Praise also ought to go to the production design team here. Like Juhasz’ book, they have cast the stage for this story in the grim monotone of mourning. Even Samuel’s walls and bed sheets are hewn in shades of black and grey. Colour is rare to find in this film. Again, it’s bold visual hand-holding for the viewer, but it serves Kent’s purpose, aesthetically making you wonder if this isn’t the kind of thing a more grounded Tim Burton might attempt if he had any original ideas at this point.

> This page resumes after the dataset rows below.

/-- START_POINT of a PENDING pulse whose point is at hand (R24, R90): the pulse becomes DUE, with the moment of delivery as its
due time, its kind's start tolerance after it as its deadline, and LATE if a jump passed the point strictly before its tooth's
angle; it goes to the bank if the gate is open and waits with blocker CYLINDER otherwise. A pulse that is not PENDING, or whose
point is not at hand, is left. (Positions, the jumps remembered and what is at hand are the model's reading, log 10 and log 12.) -/
def Obligations.StartPointMakesThePulseDue : Prop :=
  (∀ (dt : Nat) (c : Cyl) (pos : Nat) (s : State),
    (∀ r q, (s.lane c).current = some r → r.pulses[pos]? = some q → q.state = .pending →
      ¬PointAtHand s (s.now + dt) (r.startPos q)) →
    exec (.startPoint dt c pos) s = .next { s with now := s.now + dt }) ∧
  ∀ (dt : Nat) (c : Cyl) (pos : Nat) (s : State) (r : Record) (q : ArmedPulse),
    (s.lane c).current = some r → r.pulses[pos]? = some q → q.state = .pending →
    PointAtHand s (s.now + dt) (r.startPos q) →
    let now := s.now + dt
    let due := { q with
      state := .due now (now + (s.plan.kind.get q.merged.pulse.kind).val.tolerance) .cylinder
      late := decide (∃ j ∈ s.tracker.marks.jumps, j.start < r.startPos q ∧ r.startPos q < j.stop) }
    exec (.startPoint dt c pos) s = .next { s with
      now := now
      lanes := s.lanes.set c (({ s.lane c with current := some { r with pulses := r.pulses.set pos due } } : Lane).handOver
        (s.plan.cylinder.get c).val.bank c s.nextTurn) }

/-- DEADLINE_EXPIRY of a DUE pulse whose deadline is reached (R93, R98, R99): it is DROPPED(TOLERANCE) with its blocker as the
detail and PULSE_DROPPED on its port of origin; one in the wait queue is removed from it; the record closes if nothing of it is
left open; and the gate hands over the next. Before the deadline nothing but time changes. -/
def Obligations.DeadlineDropsThePulse : Prop :=
  ∀ (dt : Nat) (c : Cyl) (pos : Nat) (s : State) (r : Record) (q : ArmedPulse) (since limit : Nat) (blocker : Blocker),
    (s.lane c).current = some r → r.pulses[pos]? = some q → q.state = .due since limit blocker →
    let b := (s.plan.cylinder.get c).val.bank
    let dropped := { r with pulses := r.pulses.set pos { q with state := .dropped (.tolerance blocker) } }
    let leave := match blocker with
      | .bank => [BankMessage.removal b ⟨c, r.cycle, pos, q.merged.pulse.kind⟩]
      | .cylinder => []
    let l := { s.lane c with current := some dropped, outbox := (s.lane c).outbox ++ leave }
    (s.now + dt < limit → exec (.deadlineExpiry dt c pos) s = .next { s with now := s.now + dt }) ∧
    (limit ≤ s.now + dt → ∃ t, exec (.deadlineExpiry dt c pos) s = .next t ∧
      t = { s with now := s.now + dt, ports := t.ports, lanes := s.lanes.set c (l.closeCurrent.handOver b c s.nextTurn) } ∧
      Raised s t (fun p f => decide (p = q.merged.port ∧ f = .pulseDropped)))

/-- GRANT_OFFER of the bank to a DUE pulse in its queue, with phase known and the deadline not passed (R94, R96, R98): the end
angle is projected from the angle now reached; at or below the end limit the offer is accepted with the duration unchanged; past
it the duration is cut to what is left, and the offer is accepted, with CLIPPED and PULSE_CLIPPED, or refused as
DROPPED(END_LIMIT) where that is below the minimum pulse width. An accepted pulse is ENERGIZED with its lateness, and the
injector is DRIVING. (An offer after the deadline or while a loss of phase waits does not reach the pulse, log 12, log 20.) -/
def Obligations.GrantOfferClipsToTheEndLimit : Prop :=
  ∀ (dt : Nat) (b : Bank) (s : State) (e : QueueEntry) (r : Record) (q : ArmedPulse) (since limit : Nat) (w : WorkingCopy)
      (p : Nat) (older : List Nat),
    (s.bank b).offer = some e → (s.lane e.id.cyl).current = some r → r.cycle = e.id.cycle →
    r.pulses[e.id.pos]? = some q → q.state = .due since limit .bank →
    PhaseKnown s.tracker → (∀ n ∈ s.syncToCycle, n.losesPhase = false) → s.now + dt ≤ limit →
    s.tracker.copy = some w → 0 < w.teeth → w.teeth ≤ 5760 → s.tracker.window = p :: older → 0 < p →
    let now := s.now + dt
    let c := e.id.cyl
    let l := s.lane c
    let sp := 5760 / w.teeth
    let d := q.merged.pulse.duration
    let angle : Int := ((s.tracker.engineAngle now : Int) - r.armPos) % 11520 - r.advance
    let bound : Int := (s.plan.cylinder.get c).val.endLimit
    let fits := angle + (d * sp / p : Nat) ≤ bound
    let cut := if angle < bound then (bound - angle).toNat * p / sp else 0
    let granted := fun (duration : Nat) (clipped : Bool) =>
      { s with now := now, lanes := s.lanes.set c { l with
          current := some { r with pulses := r.pulses.set e.id.pos { q with
            merged := { q.merged with pulse := { q.merged.pulse with duration := duration } }
            state := .energized now
            clipped := q.clipped || clipped
            lateness := now - since } }
          injector := .driving
          outbox := l.outbox ++ [.accept b e.id q.merged.pulse.profile duration] } }
    (fits → exec (.grantOffer dt b) s = .next (granted d false)) ∧
    (¬fits → s.plan.timing.val.minWidth ≤ cut → ∃ t, exec (.grantOffer dt b) s = .next t ∧
      t = { granted cut true with ports := t.ports } ∧
      Raised s t (fun x f => decide (x = q.merged.port ∧ f = .pulseClipped))) ∧
    (¬fits → cut < s.plan.timing.val.minWidth → ∃ t, exec (.grantOffer dt b) s = .next t ∧
      t = { s with now := now, ports := t.ports, lanes := s.lanes.set c (
        ({ l with
          current := some { r with pulses := r.pulses.set e.id.pos { q with state := .dropped .endLimit } }
          outbox := l.outbox ++ [.refuse b e.id] } : Lane).closeCurrent.handOver (s.plan.cylinder.get c).val.bank c
          s.nextTurn) } ∧
      Raised s t (fun x f => decide (x = q.merged.port ∧ f = .pulseDropped)))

Regardless, Kent’s direction is assured to a fault, far more than one might expect from a debut feature. The film is crisp, clean, almost clinical in its editing. It’s a modern piece of work through and through, yet it manages to feel timeless thanks to it’s universal themes.

Is it perfect? No. Tough as it is to say, there’s a mismatch between the leads here. Essie Davis is incredible, bringing in one of the year’s most transformative performances. Noah Wiseman, however, is betrayed by his inexperience, and at times it seems as though Kent is pushing him to win the race for most-annoying-child-performance when all the other contestants have been sent to the naughty step. I don’t like picking on the kids (that’s the official line, anyway), but Wiseman’s Samuel makes the first act of this film especially difficult to get through. The intent may well be to make the viewer sympathise with Davis’ harangued Amelia. It works. While genre fans looking for serious scares may come away disappointed that Kent’s primary focus is on the message rather than a visceral experience. This too may well explain the sense of deja vu in the general set up, if not the execution.

Even so, in a less-than-vintage year for horror, The Babadook stands as 2014’s standout entry as far as I’ve seen, and is well worth investigation if you like your chills with a little substance and a modicum of depth.